-- ==== Sys2Proof/Machine/Arith.lean ====
section
/-! DEFINITION. Binary arithmetic and square root (43_arith.md). -/

namespace Sys2Proof.Machine

/-- add(fmt, a, b, dir) (R141). -/
def add (cfg : Config) (fmt : Fmt) (a b : Pattern fmt) (dir : Directive) : Raised (FpResult fmt) :=
  let x := signedUnits fmt a + signedUnits fmt b
  if isNaN fmt a || isNaN fmt b then nanResult fmt (isSNaN cfg fmt a || isSNaN cfg fmt b)
  else if isInf fmt a && isInf fmt b then
    if signOf fmt a != signOf fmt b then nanResult fmt true else exactResult a
  else if isInf fmt a then exactResult a
  else if isInf fmt b then exactResult b
  else if x = 0 then exactResult (zero fmt (zeroSumSign (signOf fmt a) (signOf fmt b) dir))
  else roundedResult cfg fmt (decide (x < 0)) (.ratio x.natAbs (2 ^ minsubExp fmt)) dir

/-- sub(fmt, a, b, dir) = add(fmt, a, flip(fmt, b), dir) (R141). -/
def sub (cfg : Config) (fmt : Fmt) (a b : Pattern fmt) (dir : Directive) : Raised (FpResult fmt) :=
  add cfg fmt a (flip fmt b) dir

/-- mul(fmt, a, b, dir) (R142). -/
def mul (cfg : Config) (fmt : Fmt) (a b : Pattern fmt) (dir : Directive) : Raised (FpResult fmt) :=
  let s := signOf fmt a ^^ signOf fmt b
  let x := units fmt a * units fmt b
  if isNaN fmt a || isNaN fmt b then nanResult fmt (isSNaN cfg fmt a || isSNaN cfg fmt b)
  else if (isInf fmt a && isZero fmt b) || (isZero fmt a && isInf fmt b) then nanResult fmt true
  else if isInf fmt a || isInf fmt b then exactResult (infinity fmt s)
  else if x = 0 then exactResult (zero fmt s)
  else roundedResult cfg fmt s (.ratio x (2 ^ (2 * minsubExp fmt))) dir

/-- div(fmt, a, b, dir): the only primitive that raises divide-by-zero (R143). -/
def div (cfg : Config) (fmt : Fmt) (a b : Pattern fmt) (dir : Directive) : Raised (FpResult fmt) :=
  let s := signOf fmt a ^^ signOf fmt b
  if isNaN fmt a || isNaN fmt b then nanResult fmt (isSNaN cfg fmt a || isSNaN cfg fmt b)
  else if (isZero fmt a && isZero fmt b) || (isInf fmt a && isInf fmt b) then nanResult fmt true
  else if isInf fmt a then exactResult (infinity fmt s)
  else if isInf fmt b then exactResult (zero fmt s)
  else if isZero fmt b then ⟨.number (infinity fmt s), flagDZ⟩
  else if isZero fmt a then exactResult (zero fmt s)
  else roundedResult cfg fmt s (.ratio (units fmt a) (units fmt b)) dir

/-- sqrt(fmt, a, dir) (R144), by the exact method of 41_ieee_numerics.md R118. -/
def sqrt (cfg : Config) (fmt : Fmt) (a : Pattern fmt) (dir : Directive) : Raised (FpResult fmt) :=
  if isNaN fmt a then nanResult fmt (isSNaN cfg fmt a)
  else if isZero fmt a then exactResult a
  else if signOf fmt a then nanResult fmt true
  else if isInf fmt a then exactResult a
  else roundedResult cfg fmt false (.root (units fmt a) (2 ^ minsubExp fmt)) dir

/-- The shared body of the two-operand operations: the operand ports, the primitive, the hand-back. -/
def binaryBody (fmt : Fmt) (prim : Config → Pattern fmt → Pattern fmt → Directive → Raised (FpResult fmt))
    (rd rs1 rs2 : Reg) (dir : Directive) (s : State) : State :=
  finishFp fmt rd (prim s.build (readPort fmt rs1 s) (readPort fmt rs2 s) dir) s

/-- The body of the square root. -/
def sqrtBody (fmt : Fmt) (rd rs1 : Reg) (dir : Directive) (s : State) : State :=
  finishFp fmt rd (sqrt s.build fmt (readPort fmt rs1 s) dir) s

/-- FADD.S (R145). -/
def execFaddS (rd rs1 rs2 : Reg) (rm : RoundingCode) (s : State) : StepResult :=
  roundingOp rm (binaryBody .S (fun c a b dir => add c .S a b dir) rd rs1 rs2) s

/-- FSUB.S (R146). -/
def execFsubS (rd rs1 rs2 : Reg) (rm : RoundingCode) (s : State) : StepResult :=
  roundingOp rm (binaryBody .S (fun c a b dir => sub c .S a b dir) rd rs1 rs2) s

/-- FMUL.S (R147). -/
def execFmulS (rd rs1 rs2 : Reg) (rm : RoundingCode) (s : State) : StepResult :=
  roundingOp rm (binaryBody .S (fun c a b dir => mul c .S a b dir) rd rs1 rs2) s

/-- FDIV.S (R148). -/
def execFdivS (rd rs1 rs2 : Reg) (rm : RoundingCode) (s : State) : StepResult :=
  roundingOp rm (binaryBody .S (fun c a b dir => div c .S a b dir) rd rs1 rs2) s

/-- FSQRT.S (R149). -/
def execFsqrtS (rd rs1 : Reg) (rm : RoundingCode) (s : State) : StepResult :=
  roundingOp rm (sqrtBody .S rd rs1) s

/-- FADD.D (R150). -/
def execFaddD (rd rs1 rs2 : Reg) (rm : RoundingCode) (s : State) : StepResult :=
  roundingOp rm (binaryBody .D (fun c a b dir => add c .D a b dir) rd rs1 rs2) s

/-- FSUB.D (R151). -/
def execFsubD (rd rs1 rs2 : Reg) (rm : RoundingCode) (s : State) : StepResult :=
  roundingOp rm (binaryBody .D (fun c a b dir => sub c .D a b dir) rd rs1 rs2) s

/-- FMUL.D (R152). -/
def execFmulD (rd rs1 rs2 : Reg) (rm : RoundingCode) (s : State) : StepResult :=
  roundingOp rm (binaryBody .D (fun c a b dir => mul c .D a b dir) rd rs1 rs2) s

/-- FDIV.D (R153). -/
def execFdivD (rd rs1 rs2 : Reg) (rm : RoundingCode) (s : State) : StepResult :=
  roundingOp rm (binaryBody .D (fun c a b dir => div c .D a b dir) rd rs1 rs2) s

/-- FSQRT.D (R154). -/
def execFsqrtD (rd rs1 : Reg) (rm : RoundingCode) (s : State) : StepResult :=
  roundingOp rm (sqrtBody .D rd rs1) s

end Sys2Proof.Machine
end

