theorem ExtValue.eq_iff (fmt : Fmt) (x y : ExtValue) : x = y ↔ x.toEReal fmt = y.toEReal fmt := by
  cases x <;> cases y <;> simp [ExtValue.toEReal]

section Operands
variable (fmt : Fmt) (a b : Pattern fmt)

theorem valueOf_lt_iff : (valueOf fmt a).lt (valueOf fmt b) = true ↔ Reference.extValue fmt a < Reference.extValue fmt b := by
  rw [extValue_eq_toEReal, extValue_eq_toEReal, ExtValue.lt_iff fmt]

theorem valueOf_eq_iff : valueOf fmt a = valueOf fmt b ↔ Reference.extValue fmt a = Reference.extValue fmt b := by
  rw [extValue_eq_toEReal, extValue_eq_toEReal, ExtValue.eq_iff fmt]

theorem valueOf_le_iff :
    ((valueOf fmt a).lt (valueOf fmt b) || decide (valueOf fmt a = valueOf fmt b)) = true
      ↔ Reference.extValue fmt a ≤ Reference.extValue fmt b := by
  rw [Bool.or_eq_true, decide_eq_true_iff, valueOf_lt_iff, valueOf_eq_iff, le_iff_lt_or_eq]

/-! ## The primitives are the spec's (44_minmax_compare.md R155, R160) -/

theorem minMaxLt_iff : minMaxLt fmt a b = true ↔ Reference.minMaxLt fmt a b := by
  rw [minMaxLt, Reference.minMaxLt]
  split
  · simp
  · exact valueOf_lt_iff fmt a b

open Classical in
/-- The operand picked is the same under both orders. -/
theorem ite_minMaxLt (v w : Pattern fmt) : (if minMaxLt fmt a b then v else w) = if Reference.minMaxLt fmt a b then v else w :=
  if_congr (minMaxLt_iff fmt a b) rfl rfl

theorem minMax_eq_reference (cfg : Config) (isMin : Bool) : minMax cfg fmt isMin a b = Reference.minMax cfg fmt isMin a b := by
  simp only [minMax, Reference.minMax, ite_minMaxLt]
  rfl

open Classical in
theorem boolResult_eq_ite {c : Bool} {P : Prop} (h : c = true ↔ P) : boolResult c = if P then 1#64 else 0#64 :=
  if_congr h rfl rfl

theorem feq_eq_reference (cfg : Config) : feq cfg fmt a b = Reference.compare cfg fmt true (fun x y => x = y) a b := by
  rw [feq, Reference.compare, boolResult_eq_ite (decide_eq_true_iff.trans (valueOf_eq_iff fmt a b))]
  rfl

theorem flt_eq_reference (cfg : Config) : flt fmt a b = Reference.compare cfg fmt false (fun x y => x < y) a b := by
  rw [flt, Reference.compare, boolResult_eq_ite (valueOf_lt_iff fmt a b)]
  rfl

theorem fle_eq_reference (cfg : Config) : fle fmt a b = Reference.compare cfg fmt false (fun x y => x ≤ y) a b := by
  rw [fle, Reference.compare, boolResult_eq_ite (valueOf_le_iff fmt a b)]
  rfl

end Operands

/-! ## The hand-back of an integer result (40_control_path.md R80, 10_state.md R32) -/

/-- x[rd] after a result that fits in XLEN bits is written to it. -/
theorem readX_writeX_of_fits {v : XWord} {s : State} (h : truncXlen s.build.xlen v = v) (rd : Reg) :
    readX rd (writeX rd v s) = if rd = 0#5 then 0#64 else v := by
  split
  next hrd => rw [hrd, readX_zero]
  next hrd => rw [readX_writeX_same hrd, h]

/-- An instruction that ends in handing back an integer of XLEN bits under the directive `dir` delivers it. -/
theorem deliversInt_of_exec {i : Instr} {rd : Reg} {p : Raised XWord} {dir : Directive} {s : State}
    (hfits : truncXlen s.build.xlen p.result = p.result) (h : exec i s = .next (finishInt rd p (setLibRm dir s))) :
    Reference.DeliversInt i rd p dir 0#5 s := by
  refine ⟨_, h, ?_, readX_writeX_of_fits (s := accumulate p.raised (setLibRm dir s)) hfits rd,
    fun r hr => readX_writeX_of_ne hr _ (accumulate p.raised (setLibRm dir s)), fun r => readF_congr ?_ r, ?_, ?_, ?_,
    (exec_effect h).keepsControl, ?_⟩ <;> simp [finishInt_eq]

/-! ## The instructions (44_minmax_compare.md R156 to R166) -/

/-- Past the gate an operation outside the Resolver runs its body, with lib_rm as it stands. -/
theorem plainOp_of_gatePasses {isGated : Bool} {s : State} (h : GatePasses isGated s) (body : State → State) :
    plainOp isGated body s = .next (body (setLibRm s.libRm s)) :=
  plainOp_runs ((gateFails_eq_false_iff isGated s).mpr h) body

theorem exec_minMaxInstr (fmt : Fmt) (isMin : Bool) (rd rs1 rs2 : Reg) (s : State) :
    exec (Reference.minMaxInstr fmt isMin rd rs1 rs2) s = plainOp true (minMaxBody fmt isMin rd rs1 rs2) s := by
  cases fmt <;> cases isMin <;> rfl

/-- Settles O47: the machine's minimum and maximum are the spec's. -/
theorem minAndMaxDeliverTheSpecResult : Obligations.MinAndMaxDeliverTheSpecResult := by
  intro fmt isMin rd rs1 rs2 s hgate
  rw [← minMax_eq_reference]
  apply deliversFp_of_exec
  rw [exec_minMaxInstr, plainOp_of_gatePasses hgate]
  rfl

/-- The result of a comparison, 0 or 1, fits in XLEN bits. -/
theorem truncXlen_compare (xlen : Xlen) (cfg : Config) (fmt : Fmt) (quiet : Bool) (holds : EReal → EReal → Prop) (a b : Pattern fmt) :
    truncXlen xlen (Reference.compare cfg fmt quiet holds a b).result = (Reference.compare cfg fmt quiet holds a b).result := by
  rw [Reference.compare]
  cases xlen <;> split_ifs <;> rfl

section Compare
variable (fmt : Fmt) (rd rs1 rs2 : Reg) (s : State)

theorem exec_eqInstr :
    exec (Reference.eqInstr fmt rd rs1 rs2) s = plainOp true (compareBody fmt (feq · fmt · ·) rd rs1 rs2) s := by
  cases fmt <;> rfl

theorem exec_ltInstr :
    exec (Reference.ltInstr fmt rd rs1 rs2) s = plainOp true (compareBody fmt (fun _ => flt fmt) rd rs1 rs2) s := by
  cases fmt <;> rfl

theorem exec_leInstr :
    exec (Reference.leInstr fmt rd rs1 rs2) s = plainOp true (compareBody fmt (fun _ => fle fmt) rd rs1 rs2) s := by
  cases fmt <;> rfl

end Compare

/-- Past the gate a comparison delivers its primitive on the operands it was given. -/
theorem deliversInt_of_compareBody {fmt : Fmt} {i : Instr} {rd rs1 rs2 : Reg} {s : State} {quiet : Bool} {holds : EReal → EReal → Prop}
    {prim : Config → Pattern fmt → Pattern fmt → Raised XWord}
    (hprim : ∀ cfg a b, prim cfg a b = Reference.compare cfg fmt quiet holds a b)
    (hi : exec i s = plainOp true (compareBody fmt prim rd rs1 rs2) s) (hgate : GatePasses true s) :
    Reference.DeliversInt i rd (Reference.compare s.build fmt quiet holds (readPort fmt rs1 s) (readPort fmt rs2 s)) s.libRm 0#5 s := by
  apply deliversInt_of_exec (truncXlen_compare _ _ _ _ _ _ _)
  rw [hi, plainOp_of_gatePasses hgate, compareBody, hprim]
  rfl

/-- Settles O48: the machine's comparisons are the spec's. -/
theorem comparisonsDeliverTheSpecResult : Obligations.ComparisonsDeliverTheSpecResult := fun fmt rd rs1 rs2 s hgate =>
  ⟨deliversInt_of_compareBody (fun cfg a b => feq_eq_reference fmt a b cfg) (exec_eqInstr fmt rd rs1 rs2 s) hgate,
    deliversInt_of_compareBody (fun cfg a b => flt_eq_reference fmt a b cfg) (exec_ltInstr fmt rd rs1 rs2 s) hgate,
    deliversInt_of_compareBody (fun cfg a b => fle_eq_reference fmt a b cfg) (exec_leInstr fmt rd rs1 rs2 s) hgate⟩

/-! ## frm and lib_rm (44_minmax_compare.md R167, 40_control_path.md R87) -/

/-- The state with frm and lib_rm put to the given values. -/
def State.withRounding (s : State) (m : BitVec 3) (d : Directive) : State := { s with frm := m, libRm := d }

section WithRounding
variable (m : BitVec 3) (d : Directive)

theorem writeX_withRounding (rd : Reg) (v : XWord) (s : State) : writeX rd v (s.withRounding m d) = (writeX rd v s).withRounding m d := by
  unfold writeX
  split <;> rfl

theorem countDraw_withRounding (s : State) : countDraw (s.withRounding m d) = (countDraw s).withRounding m d := by
  cases hn : s.build.nanMode <;> simp [countDraw, State.withRounding, hn]

theorem accumulate_withRounding (raised : FlagSet) (s : State) :
    accumulate raised (s.withRounding m d) = (accumulate raised s).withRounding m d := rfl

theorem finishFp_withRounding (fmt : Fmt) (rd : Reg) (p : Raised (FpResult fmt)) (s : State) :
    finishFp fmt rd p (s.withRounding m d) = (finishFp fmt rd p s).withRounding m d := by
  rw [finishFp_eq, finishFp_eq, handedBack_congr (s := s) rfl rfl, accumulate_withRounding, countDraw_withRounding]
  split <;> rfl

theorem completeInt_withRounding (rd : Reg) (v : XWord) (s : State) :
    completeInt rd v (s.withRounding m d) = (completeInt rd v s).withRounding m d := by
  rw [completeInt, writeX_withRounding]
  rfl

theorem finishInt_withRounding (rd : Reg) (p : Raised XWord) (s : State) :
    finishInt rd p (s.withRounding m d) = (finishInt rd p s).withRounding m d := by
  rw [finishInt, accumulate_withRounding, completeInt_withRounding]
  rfl

theorem plainOp_withRounding {isGated : Bool} {body : State → State} {s t : State}
    (hbody : body (s.withRounding m d) = (body s).withRounding m d) (h : plainOp isGated body s = .next t) :
    plainOp isGated body (s.withRounding m d) = .next (t.withRounding m d) := by
  obtain ⟨hg, ht⟩ | ⟨hg, ht⟩ := plainOp_cases h <;> cases ht
  · exact plainOp_gate (s := s.withRounding m d) hg body
  · rw [← hbody]
    exact plainOp_runs (s := s.withRounding m d) hg body

end WithRounding

/-- Settles O22: an instruction without a rounding code is a minimum or maximum, a comparison or a classification, and hands back what
does not depend on frm or lib_rm. -/
theorem minMaxCompareClassifyIgnoreRounding : Obligations.MinMaxCompareClassifyIgnoreRounding := by
  intro i s t m d hcode h
  obtain ⟨_, _, _, _, hrm, -⟩ | ⟨_, _, _, hrm, -⟩ | ⟨fmt, rd, p, -, -, -, he⟩ | ⟨rd, p, -, -, -, he⟩ | ⟨rd, p, -, -, -, he⟩ :=
    exec_shape i
  · cases hcode.symm.trans hrm
  · cases hcode.symm.trans hrm
  · rw [he] at h ⊢
    exact plainOp_withRounding m d (finishFp_withRounding m d fmt rd (p s.build s.f) s) h
  · rw [he] at h ⊢
    exact plainOp_withRounding m d (finishInt_withRounding m d rd (p s.build s.f) s) h
  · rw [he] at h ⊢
    exact plainOp_withRounding m d (completeInt_withRounding m d rd (p s.build s.f) s) h

end Sys2Proof.Machine

/-! # The conversion family: between the formats and the integers, and between the two formats

A conversion is the spec's over the reals by the facts of the numerics family; the machine's whole-number rounding of a finite pattern
is that of its value, zero included (`isSplit_split_magnitudeOf`). What is converted without rounding is told by one predicate: a number
of MINSUB is `Representable` when it is a significand of the format's precision times a power of two in the exponent's range, and then
it is packed and rounded to exactly its pattern (`Representable.exists_pattern`, `Representable.round_eq`). That W and WU to double
raise nothing and both round trips follow from it. -/

namespace Sys2Proof.Machine

/-! ## The integers at the ports (45_convert.md R169, R178) -/

/-- Settles O59: both sides are evaluated. -/
theorem saturationLimitsAreTheTablesNumbers : Obligations.SaturationLimitsAreTheTablesNumbers := by
  unfold Obligations.SaturationLimitsAreTheTablesNumbers
  decide

theorem truncXlen_rv32_toNat (v : XWord) : (truncXlen .rv32 v).toNat = v.toNat % 2 ^ 32 := by
  rw [truncXlen, BitVec.toNat_and]
  exact Nat.and_two_pow_sub_one_eq_mod v.toNat 32

/-- The low half of a sign-extended 32-bit pattern is the pattern. -/
theorem truncXlen_rv32_signExtend (v : BitVec 32) : truncXlen .rv32 (v.signExtend 64) = v.zeroExtend 64 := by
  apply BitVec.eq_of_toNat_eq
  rw [truncXlen_rv32_toNat, BitVec.toNat_signExtend, BitVec.toNat_setWidth]
  split <;> omega

theorem truncXlen_rv32_zeroExtend (v : BitVec 32) : truncXlen .rv32 (v.zeroExtend 64) = v.zeroExtend 64 := by
  apply BitVec.eq_of_toNat_eq
  rw [truncXlen_rv32_toNat, BitVec.toNat_setWidth]
  omega

theorem intResult_eq_widened (xlen : Xlen) (t : IntType) (r : ℤ) : intResult xlen t r = Reference.widened xlen t r := by
  cases xlen with
  | rv64 => cases t <;> rfl
  | rv32 =>
    cases t with
    | w | wu => exact truncXlen_rv32_signExtend _
    | l | lu => rfl

/-- The result of a conversion that exists fits in XLEN bits. -/
theorem truncXlen_widened {xlen : Xlen} {t : IntType} (h : t = .l ∨ t = .lu → xlen = .rv64) (r : ℤ) :
    truncXlen xlen (Reference.widened xlen t r) = Reference.widened xlen t r := by
  cases xlen with
  | rv64 => rfl
  | rv32 =>
    cases t with
    | w | wu => exact truncXlen_rv32_zeroExtend _
    | l => cases h (.inl rfl)
    | lu => cases h (.inr rfl)

theorem intOperand_eq_operand (t : IntType) (i : XWord) : intOperand t i = Reference.operand t i := by
  have hi := i.isLt
  cases t <;> simp only [intOperand, Reference.operand, BitVec.toInt_eq_toNat_cond, extractLsb'_low_toNat]
  · split_ifs <;> omega
  · split_ifs <;> omega

/-- An integer within the type's range is what the conversion reads back from its 64-bit pattern. -/
theorem intOperand_ofInt {t : IntType} {k : ℤ} (hmin : t.min ≤ k) (hmax : k ≤ t.max) : intOperand t (BitVec.ofInt 64 k) = k := by
  rw [intOperand_eq_operand]
  cases t <;> simp only [IntType.min, IntType.max] at hmin hmax <;> simp only [Reference.operand, BitVec.toNat_ofInt] <;> omega

/-- The magnitude of what a conversion reads has at most 64 bits. -/
theorem natAbs_intOperand_lt (t : IntType) (i : XWord) : (intOperand t i).natAbs < 2 ^ 64 := by
  have hi := i.isLt
  rw [intOperand_eq_operand]
  cases t <;> simp only [Reference.operand] <;> omega

/-- What W and WU read has at most 32 bits. -/
theorem natAbs_intOperand_lt_of_word {t : IntType} (ht : t = .w ∨ t = .wu) (i : XWord) : (intOperand t i).natAbs < 2 ^ 32 := by
  rw [intOperand_eq_operand]
  obtain rfl | rfl := ht <;> simp only [Reference.operand] <;> omega

/-! ## Past the width check, the gate and the Resolver (60_exceptions.md R208, 40_control_path.md R80) -/

/-- A conversion of L or LU exists when XLEN = 64, one of W or WU in every build. -/
theorem wf_of_needsRv64 {i : Instr} {t : IntType} {xlen : Xlen} (hi : i.needsRv64 = decide (t = .l ∨ t = .lu))
    (h : t = .l ∨ t = .lu → xlen = .rv64) : i.wf xlen = true := by
  rw [Instr.wf, hi]
  by_cases ht : t = .l ∨ t = .lu
  · simp [h ht]
  · simp [ht]

theorem roundingOp_of_gatePasses {s : State} {rm : RoundingCode} {dir : Directive} (hgate : GatePasses true s)
    (hresolve : resolve s rm = some dir) (body : Directive → State → State) :
    roundingOp rm body s = .next (body dir (setLibRm dir s)) :=
  roundingOp_runs ((gateFails_eq_false_iff true s).mpr hgate) hresolve body

/-! ## Float to integer (45_convert.md R168; 41_ieee_numerics.md R116) -/

/-- A finite pattern's magnitude, a zero included, is split at its whole part. -/
theorem isSplit_split_magnitudeOf (fmt : Fmt) (v : Pattern fmt) : IsSplit ((magnitudeOf fmt v).split 0) (magnitudeOf fmt v).val := by
  have hden : 0 < (scaled (units fmt v) (2 ^ minsubExp fmt) 0).2 := by simp [scaled]
  rw [← div_one (magnitudeOf fmt v).val, ← zpow_zero 2, magnitudeOf, Magnitude.val, ← scaled_div]
  exact isSplit_ratio hden

theorem value_eq_signFactor_mul_val (fmt : Fmt) (v : Pattern fmt) :
    Reference.value fmt v = Reference.signFactor (signOf fmt v) * (magnitudeOf fmt v).val := value_eq_signFactor_mul fmt v

/-- A whole number splits into itself and nothing. -/
theorem IsSplit.eq_of_natCast {n : Nat × Tail} {k : ℕ} (h : IsSplit n k) : n = (k, .zero) := by
  have hfloor : n.1 = k := by exact_mod_cast h.floor.symm.trans (Int.floor_natCast k)
  have hrest : ¬ n.2 ≠ .zero := by
    rw [← Tail.Places.pos_iff h, hfloor, sub_self]
    exact lt_irrefl 0
  exact Prod.ext hfloor (not_not.mp hrest)

theorem rndInt_zero_tail (f : Nat) (dir : Directive) (s : Bool) : rndInt f .zero dir s = f := by
  cases dir <;> simp [rndInt]

theorem reference_rndInt_zero (dir : Directive) (s : Bool) : Reference.rndInt 0 dir s = 0 := by
  have hsplit : IsSplit (0, .zero) 0 := by simp [IsSplit, Tail.Places]
  rw [hsplit.rndInt_eq, rndInt_zero_tail, Nat.cast_zero]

-=-=-=-=-

_Required work_
Only lines with the word "nanResult" are wanted. Find and copy them from the records above.

_Exercise response_
  if isNaN fmt a || isNaN fmt b then nanResult fmt (isSNaN cfg fmt a || isSNaN cfg fmt b)
    if signOf fmt a != signOf fmt b then nanResult fmt true else exactResult a
  if isNaN fmt a || isNaN fmt b then nanResult fmt (isSNaN cfg fmt a || isSNaN cfg fmt b)
  else if (isInf fmt a && isZero fmt b) || (isZero fmt a && isInf fmt b) then nanResult fmt true
  if isNaN fmt a || isNaN fmt b then nanResult fmt (isSNaN cfg fmt a || isSNaN cfg fmt b)
  else if (isZero fmt a && isZero fmt b) || (isInf fmt a && isInf fmt b) then nanResult fmt true
  if isNaN fmt a then nanResult fmt (isSNaN cfg fmt a)
  else if signOf fmt a then nanResult fmt true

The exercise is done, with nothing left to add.